Nanorulers analysis focused on resulting X, Y coordinates. A preliminary DBscan clustering was used to localize and filter out lonesome localizations. Then a more precise DBscan was used to distinguish individual groups of three-spots and associate a number to each of them. DBscan typically consider core points, which are point with at least mpts neighbor in a surrounding epsilon radius, then iteratively add adjacent points. Parameters of this secondary scan were: epsilon = 50 nm and minimum number of points mpts = 10. With these parameters, adjacent spots belonging to a similar nanoruler array were grouped together, while unwanted associations of adjacent nanorulers were minimized. For each group, a GMM clustering was used to estimate parameters from three Gaussian distribution. GMM also estimates the mean and standard deviation of each spot, which allowed for size estimation and localization precision measurements. Nanorulers with too few points or extraordinary distance estimations were thrown away.

Clathrin clusters

Clathrin analysis was primarily performed via a DBscan clustering, with an epsilon parameter of 35 nm and a minimum number of points of 25. This clustering method localized each individual cluster of close points. For each of these cluster we calculated several parameters, such as the mean position and the effective diameter, Feret’s diameter65, the hollowness, the angle of orientation, and eccentricity. Effective diameter and mean position were calculated by minimizing radial dispersion among points. Hollowness consisted in the ratio between the mean radius value, divided by the standard deviation of radius. Among all parameters, the diameter and the hollowness proved to be the most relevant in term of describing cluster distributions.

Neurons

Fourier transform was performed on 2D histogram images via the fft2 function from the numpy.fft library of Python.

Reproducibility

Experiments with Nile Blue have been repeated five times, and yield similar results (Fig. 1b). When investigating the presence of vignetting, full field images of Nile Blue samples have been performed three times (Supplementary Fig. 3).

The effect of optical sectioning on beads was observed multiple times (n > 5) on three different samples (Supplementary Figs. 5 and 6). Optical imaging from EPI to TIRF, of neurons or other biological components, is extremely consistent: it has been performed multiple times (n > 20) on different setups (Fig. 2). The ability of our implementation to perform TIRF images with a scanning period of 5 ms has been repeated four times on the same sample, and should extend to any setup using similar scanning devices (Supplementary Fig. 7). Investigation of the difference between classical TIRF, ASTER TIRF, and spinning TIRF images has been realized three times (Supplementary Fig. 8).

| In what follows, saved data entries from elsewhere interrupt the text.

@[simp] theorem fset_pending (s : State) (f : Fld) (i n v : Nat) : (fset s f i n v).pending = s.pending := setAct_pending _ _ _
@[simp] theorem fset_clk (s : State) (f : Fld) (i n v : Nat) : (fset s f i n v).clk = s.clk := setAct_clk _ _ _
@[simp] theorem fset_free (s : State) (f : Fld) (i n v : Nat) : (fset s f i n v).free = s.free := setAct_free _ _ _
@[simp] theorem fset_out (s : State) (f : Fld) (i n v : Nat) : (fset s f i n v).out = s.out := setAct_out _ _ _
@[simp] theorem fset_pg (s : State) (f : Fld) (i n v : Nat) : (fset s f i n v).pg = s.pg := setAct_pg _ _ _
@[simp] theorem fset_flt (s : State) (f : Fld) (i n v : Nat) : (fset s f i n v).flt = s.flt := setAct_flt _ _ _
@[simp] theorem fset_net (s : State) (f : Fld) (i n v : Nat) : (fset s f i n v).net = s.net := setAct_net _ _ _
@[simp] theorem fset_tbl (s : State) (f : Fld) (i n v : Nat) : (fset s f i n v).tbl = s.tbl := setAct_tbl _ _ _
@[simp] theorem fset_hbm (s : State) (f : Fld) (i n v : Nat) : (fset s f i n v).hbm = s.hbm := setAct_hbm _ _ _
@[simp] theorem fset_ev (s : State) (f : Fld) (i n v : Nat) : (fset s f i n v).ev = s.ev := setAct_ev _ _ _
@[simp] theorem fset_tim (s : State) (f : Fld) (i n v : Nat) : (fset s f i n v).tim = s.tim := setAct_tim _ _ _
@[simp] theorem fset_tel (s : State) (f : Fld) (i n v : Nat) : (fset s f i n v).tel = s.tel := setAct_tel _ _ _
@[simp] theorem fset_hol (s : State) (f : Fld) (i n v : Nat) : (fset s f i n v).hol = s.hol := setAct_hol _ _ _
@[simp] theorem fset_dma (s : State) (f : Fld) (i n v : Nat) : (fset s f i n v).dma = s.dma := setAct_dma _ _ _
@[simp] theorem fset_prn (s : State) (f : Fld) (i n v : Nat) : (fset s f i n v).prn = s.prn := setAct_prn _ _ _
@[simp] theorem fset_boot (s : State) (f : Fld) (i n v : Nat) : (fset s f i n v).boot = s.boot := setAct_boot _ _ _

@[simp] theorem fsetB_pending (s : State) (f : Fld) (i n : Nat) (b : Bool) : (fsetB s f i n b).pending = s.pending := fset_pending _ _ _ _ _
@[simp] theorem fsetB_clk (s : State) (f : Fld) (i n : Nat) (b : Bool) : (fsetB s f i n b).clk = s.clk := fset_clk _ _ _ _ _
@[simp] theorem fsetB_free (s : State) (f : Fld) (i n : Nat) (b : Bool) : (fsetB s f i n b).free = s.free := fset_free _ _ _ _ _
@[simp] theorem fsetB_out (s : State) (f : Fld) (i n : Nat) (b : Bool) : (fsetB s f i n b).out = s.out := fset_out _ _ _ _ _
@[simp] theorem fsetB_pg (s : State) (f : Fld) (i n : Nat) (b : Bool) : (fsetB s f i n b).pg = s.pg := fset_pg _ _ _ _ _
@[simp] theorem fsetB_flt (s : State) (f : Fld) (i n : Nat) (b : Bool) : (fsetB s f i n b).flt = s.flt := fset_flt _ _ _ _ _
@[simp] theorem fsetB_net (s : State) (f : Fld) (i n : Nat) (b : Bool) : (fsetB s f i n b).net = s.net := fset_net _ _ _ _ _
@[simp] theorem fsetB_tbl (s : State) (f : Fld) (i n : Nat) (b : Bool) : (fsetB s f i n b).tbl = s.tbl := fset_tbl _ _ _ _ _
@[simp] theorem fsetB_hbm (s : State) (f : Fld) (i n : Nat) (b : Bool) : (fsetB s f i n b).hbm = s.hbm := fset_hbm _ _ _ _ _
@[simp] theorem fsetB_ev (s : State) (f : Fld) (i n : Nat) (b : Bool) : (fsetB s f i n b).ev = s.ev := fset_ev _ _ _ _ _
@[simp] theorem fsetB_tim (s : State) (f : Fld) (i n : Nat) (b : Bool) : (fsetB s f i n b).tim = s.tim := fset_tim _ _ _ _ _
@[simp] theorem fsetB_tel (s : State) (f : Fld) (i n : Nat) (b : Bool) : (fsetB s f i n b).tel = s.tel := fset_tel _ _ _ _ _
@[simp] theorem fsetB_hol (s : State) (f : Fld) (i n : Nat) (b : Bool) : (fsetB s f i n b).hol = s.hol := fset_hol _ _ _ _ _
@[simp] theorem fsetB_dma (s : State) (f : Fld) (i n : Nat) (b : Bool) : (fsetB s f i n b).dma = s.dma := fset_dma _ _ _ _ _
@[simp] theorem fsetB_prn (s : State) (f : Fld) (i n : Nat) (b : Bool) : (fsetB s f i n b).prn = s.prn := fset_prn _ _ _ _ _
@[simp] theorem fsetB_boot (s : State) (f : Fld) (i n : Nat) (b : Bool) : (fsetB s f i n b).boot = s.boot := fset_boot _ _ _ _ _

@[simp] theorem oset_pending (s : State) (b : Blk) (i pn obj idx w v : Nat) : (oset s b i pn obj idx w v).pending = s.pending := setAct_pending _ _ _
@[simp] theorem oset_clk (s : State) (b : Blk) (i pn obj idx w v : Nat) : (oset s b i pn obj idx w v).clk = s.clk := setAct_clk _ _ _
@[simp] theorem oset_free (s : State) (b : Blk) (i pn obj idx w v : Nat) : (oset s b i pn obj idx w v).free = s.free := setAct_free _ _ _
@[simp] theorem oset_out (s : State) (b : Blk) (i pn obj idx w v : Nat) : (oset s b i pn obj idx w v).out = s.out := setAct_out _ _ _
@[simp] theorem oset_pg (s : State) (b : Blk) (i pn obj idx w v : Nat) : (oset s b i pn obj idx w v).pg = s.pg := setAct_pg _ _ _
@[simp] theorem oset_flt (s : State) (b : Blk) (i pn obj idx w v : Nat) : (oset s b i pn obj idx w v).flt = s.flt := setAct_flt _ _ _
@[simp] theorem oset_net (s : State) (b : Blk) (i pn obj idx w v : Nat) : (oset s b i pn obj idx w v).net = s.net := setAct_net _ _ _
@[simp] theorem oset_tbl (s : State) (b : Blk) (i pn obj idx w v : Nat) : (oset s b i pn obj idx w v).tbl = s.tbl := setAct_tbl _ _ _
@[simp] theorem oset_hbm (s : State) (b : Blk) (i pn obj idx w v : Nat) : (oset s b i pn obj idx w v).hbm = s.hbm := setAct_hbm _ _ _
@[simp] theorem oset_ev (s : State) (b : Blk) (i pn obj idx w v : Nat) : (oset s b i pn obj idx w v).ev = s.ev := setAct_ev _ _ _
@[simp] theorem oset_tim (s : State) (b : Blk) (i pn obj idx w v : Nat) : (oset s b i pn obj idx w v).tim = s.tim := setAct_tim _ _ _
@[simp] theorem oset_tel (s : State) (b : Blk) (i pn obj idx w v : Nat) : (oset s b i pn obj idx w v).tel = s.tel := setAct_tel _ _ _
@[simp] theorem oset_hol (s : State) (b : Blk) (i pn obj idx w v : Nat) : (oset s b i pn obj idx w v).hol = s.hol := setAct_hol _ _ _
@[simp] theorem oset_dma (s : State) (b : Blk) (i pn obj idx w v : Nat) : (oset s b i pn obj idx w v).dma = s.dma := setAct_dma _ _ _
@[simp] theorem oset_prn (s : State) (b : Blk) (i pn obj idx w v : Nat) : (oset s b i pn obj idx w v).prn = s.prn := setAct_prn _ _ _
@[simp] theorem oset_boot (s : State) (b : Blk) (i pn obj idx w v : Nat) : (oset s b i pn obj idx w v).boot = s.boot := setAct_boot _ _ _

@[simp] theorem bumpBy_pending (s : State) (b : Blk) (i pn obj idx c n : Nat) : (bumpBy s b i pn obj idx c n).pending = s.pending := by simp only [bumpBy]
@[simp] theorem bumpBy_clk (s : State) (b : Blk) (i pn obj idx c n : Nat) : (bumpBy s b i pn obj idx c n).clk = s.clk := by simp only [bumpBy]
@[simp] theorem bumpBy_free (s : State) (b : Blk) (i pn obj idx c n : Nat) : (bumpBy s b i pn obj idx c n).free = s.free := by simp only [bumpBy]
@[simp] theorem bumpBy_out (s : State) (b : Blk) (i pn obj idx c n : Nat) : (bumpBy s b i pn obj idx c n).out = s.out := by simp only [bumpBy]
@[simp] theorem bumpBy_pg (s : State) (b : Blk) (i pn obj idx c n : Nat) : (bumpBy s b i pn obj idx c n).pg = s.pg := by simp only [bumpBy]
@[simp] theorem bumpBy_flt (s : State) (b : Blk) (i pn obj idx c n : Nat) : (bumpBy s b i pn obj idx c n).flt = s.flt := by simp only [bumpBy]
@[simp] theorem bumpBy_net (s : State) (b : Blk) (i pn obj idx c n : Nat) : (bumpBy s b i pn obj idx c n).net = s.net := by simp only [bumpBy]
@[simp] theorem bumpBy_tbl (s : State) (b : Blk) (i pn obj idx c n : Nat) : (bumpBy s b i pn obj idx c n).tbl = s.tbl := by simp only [bumpBy]
@[simp] theorem bumpBy_hbm (s : State) (b : Blk) (i pn obj idx c n : Nat) : (bumpBy s b i pn obj idx c n).hbm = s.hbm := by simp only [bumpBy]
@[simp] theorem bumpBy_ev (s : State) (b : Blk) (i pn obj idx c n : Nat) : (bumpBy s b i pn obj idx c n).ev = s.ev := by simp only [bumpBy]
@[simp] theorem bumpBy_tim (s : State) (b : Blk) (i pn obj idx c n : Nat) : (bumpBy s b i pn obj idx c n).tim = s.tim := by simp only [bumpBy]
@[simp] theorem bumpBy_tel (s : State) (b : Blk) (i pn obj idx c n : Nat) : (bumpBy s b i pn obj idx c n).tel = s.tel := by simp only [bumpBy]
@[simp] theorem bumpBy_hol (s : State) (b : Blk) (i pn obj idx c n : Nat) : (bumpBy s b i pn obj idx c n).hol = s.hol := by simp only [bumpBy]
@[simp] theorem bumpBy_dma (s : State) (b : Blk) (i pn obj idx c n : Nat) : (bumpBy s b i pn obj idx c n).dma = s.dma := by simp only [bumpBy]
@[simp] theorem bumpBy_prn (s : State) (b : Blk) (i pn obj idx c n : Nat) : (bumpBy s b i pn obj idx c n).prn = s.prn := by simp only [bumpBy]
@[simp] theorem bumpBy_boot (s : State) (b : Blk) (i pn obj idx c n : Nat) : (bumpBy s b i pn obj idx c n).boot = s.boot := by simp only [bumpBy]

@[simp] theorem bump_pending (s : State) (b : Blk) (i pn obj idx c : Nat) : (bump s b i pn obj idx c).pending = s.pending := bumpBy_pending _ _ _ _ _ _ _ _
@[simp] theorem bump_clk (s : State) (b : Blk) (i pn obj idx c : Nat) : (bump s b i pn obj idx c).clk = s.clk := bumpBy_clk _ _ _ _ _ _ _ _
@[simp] theorem bump_free (s : State) (b : Blk) (i pn obj idx c : Nat) : (bump s b i pn obj idx c).free = s.free := bumpBy_free _ _ _ _ _ _ _ _
@[simp] theorem bump_out (s : State) (b : Blk) (i pn obj idx c : Nat) : (bump s b i pn obj idx c).out = s.out := bumpBy_out _ _ _ _ _ _ _ _
@[simp] theorem bump_pg (s : State) (b : Blk) (i pn obj idx c : Nat) : (bump s b i pn obj idx c).pg = s.pg := bumpBy_pg _ _ _ _ _ _ _ _
@[simp] theorem bump_flt (s : State) (b : Blk) (i pn obj idx c : Nat) : (bump s b i pn obj idx c).flt = s.flt := bumpBy_flt _ _ _ _ _ _ _ _
@[simp] theorem bump_net (s : State) (b : Blk) (i pn obj idx c : Nat) : (bump s b i pn obj idx c).net = s.net := bumpBy_net _ _ _ _ _ _ _ _
@[simp] theorem bump_tbl (s : State) (b : Blk) (i pn obj idx c : Nat) : (bump s b i pn obj idx c).tbl = s.tbl := bumpBy_tbl _ _ _ _ _ _ _ _
@[simp] theorem bump_hbm (s : State) (b : Blk) (i pn obj idx c : Nat) : (bump s b i pn obj idx c).hbm = s.hbm := bumpBy_hbm _ _ _ _ _ _ _ _
@[simp] theorem bump_ev (s : State) (b : Blk) (i pn obj idx c : Nat) : (bump s b i pn obj idx c).ev = s.ev := bumpBy_ev _ _ _ _ _ _ _ _
@[simp] theorem bump_tim (s : State) (b : Blk) (i pn obj idx c : Nat) : (bump s b i pn obj idx c).tim = s.tim := bumpBy_tim _ _ _ _ _ _ _ _
@[simp] theorem bump_tel (s : State) (b : Blk) (i pn obj idx c : Nat) : (bump s b i pn obj idx c).tel = s.tel := bumpBy_tel _ _ _ _ _ _ _ _
@[simp] theorem bump_hol (s : State) (b : Blk) (i pn obj idx c : Nat) : (bump s b i pn obj idx c).hol = s.hol := bumpBy_hol _ _ _ _ _ _ _ _
@[simp] theorem bump_dma (s : State) (b : Blk) (i pn obj idx c : Nat) : (bump s b i pn obj idx c).dma = s.dma := bumpBy_dma _ _ _ _ _ _ _ _
@[simp] theorem bump_prn (s : State) (b : Blk) (i pn obj idx c : Nat) : (bump s b i pn obj idx c).prn = s.prn := bumpBy_prn _ _ _ _ _ _ _ _
@[simp] theorem bump_boot (s : State) (b : Blk) (i pn obj idx c : Nat) : (bump s b i pn obj idx c).boot = s.boot := bumpBy_boot _ _ _ _ _ _ _ _
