/-- Hypotheses of `Obligations.HeadsMeterAndGate` that hold together, clause by clause. -/
theorem witness_headsMeterAndGate :
    ((running st107 = true) ∧ (pktOf st107 7 = some pk6) ∧ (pk6.stage = Stage.forwarded) ∧ (pk6.res.policer = none)) ∧
    ((running st108 = true) ∧ (pktOf st108 7 = some pk7) ∧ (pk7.stage = Stage.forwarded) ∧ (pk7.res.policer = some 3)) ∧
    ((running st109 = true) ∧ (pktOf st109 7 = some pk8) ∧ (gateReady pk8 = true) ∧ (st110 = List.foldl verdictOn (List.foldl resteerSlice (releases
      st109) (resteersDue st109)) (headsBefore st109 pk8)) ∧ (pktOf st110 7 = some pk8) ∧ (gateReady pk8 = true) ∧ ((pk8.tail && pk8.fcsBad && decide
      (List.length pk8.data ≤ 256)) = true)) ∧
    ((running st111 = true) ∧ (pktOf st111 7 = some pk9) ∧ (gateReady pk9 = true) ∧ (st112 = List.foldl verdictOn (List.foldl resteerSlice (releases
      st111) (resteersDue st111)) (headsBefore st111 pk9)) ∧ (pktOf st112 7 = some pk9) ∧ (gateReady pk9 = true) ∧ ((pk9.tail && pk9.fcsBad && decide
      (List.length pk9.data ≤ 256)) = false)) ∧
    ((running st113 = true) ∧ (pktOf st113 7 = some pk10) ∧ (gateReady pk10 = true) ∧ (st114 = List.foldl verdictOn (List.foldl resteerSlice (releases
      st113) (resteersDue st113)) (headsBefore st113 pk10)) ∧ (pktOf st114 7 = some pk10) ∧ (gateReady pk10 = true) ∧ ((pk10.tail && pk10.fcsBad &&
      decide (List.length pk10.data ≤ 256)) = false)) := by
  refine ⟨?_, ?_, ?_, ?_, ?_⟩ <;> decide +kernel

/-- Hypotheses of `Obligations.MeterNeverOverdraws` that hold together, clause by clause. -/
theorem witness_meterNeverOverdraws :
    ((2 < 3) ∧ (2 ≠ 0) ∧ (polColour 2 0 1000 2000 500 = 0) ∧ (2 = 2)) ∧
    ((1 < 3) ∧ (1 ≠ 0) ∧ (polColour 1 0 1000 2000 1000 = 0) ∧ (1 = 1)) ∧
    ((2 < 3) ∧ (polColour 2 1 1000 2000 500 = 1)) ∧
    ((1 < 3) ∧ (polColour 1 2 1000 2000 500 = 2)) ∧
    ((1 < 3)) := by
  refine ⟨?_, ?_, ?_, ?_, ?_⟩ <;> decide +kernel

/-- Hypotheses of `Obligations.AdmissionMeetsDeadlines` that hold together, clause by clause. -/
theorem witness_admissionMeetsDeadlines :
    ((decideUni st115 pkt0 0 0 300 0 5000 (soon 100000) 0 = Verdict.on (vftIn (verdict (queue0 (port0 up)) 5000 100000)))) ∧
    ((decideUni spilling pkt0 0 0 300 0 5000 (soon 100000) 0 = Verdict.brl (vftIn (verdict spilling 5000 100000)))) ∧
    ((0 < 8) ∧ (running st116 = true) ∧ (passedNs st116 (storeGet 0 st116.net.keptAt 0) 1000000 = true) ∧ (storeSorted st116.net.queues = true)) ∧
    ((383 < 384) ∧ (7 < 8) ∧ ((queue st117 383 7).carry = some (soon 0, 9)) ∧ (later (soon 0) (admNow st117) = false)) ∧
    ((7 < 8) ∧ (List.find? (fun x ↦ x.slice == 7) st118.net.checks = some check7) ∧ (check7.skip = false) ∧ (check7.diff ≠ 0)) := by
  refine ⟨?_, ?_, ?_, ?_, ?_⟩ <;> decide +kernel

Concerning SMLM Experiments, nanoruler PAINT experiments have been repeated three times for similar illumination configuration as presented in the manuscript, and yielded similar results (Fig. 3).

In total, 200 µm × 200 µm direct imaging in STORM has been repeated at least eight times on different samples (Fig. 4). Cluster analyses of clathrin has been performed on two samples, only one of which is shown in the manuscript (Fig. 5a–c). Wide FOV imaging of neurons has been repeated five times (Fig. 5d and Supplementary Fig. 14).

For comparison with ASTER, Gaussian illumination in STORM has been performed twice (Supplementary Fig. 10). We have performed two stitching experiments, only one of which is shown in the supplementary (Supplementary Fig. 12). Concerning the ability to perform fast STORM imaging, it has been repeated consistently on two different setups and numerous samples (n > 10) (Supplementary Fig. 13).

Investigation of the effect of the scanning speed on STORM blinking kinetics has been performed once (Supplementary Fig. 11). 3D Images of microtubules on a 200 µm × 200 µm² FOV has been performed thrice (Supplementary Fig. 15).

Reporting summary

Further information on research design is available in the Nature Research Reporting Summary linked to this article.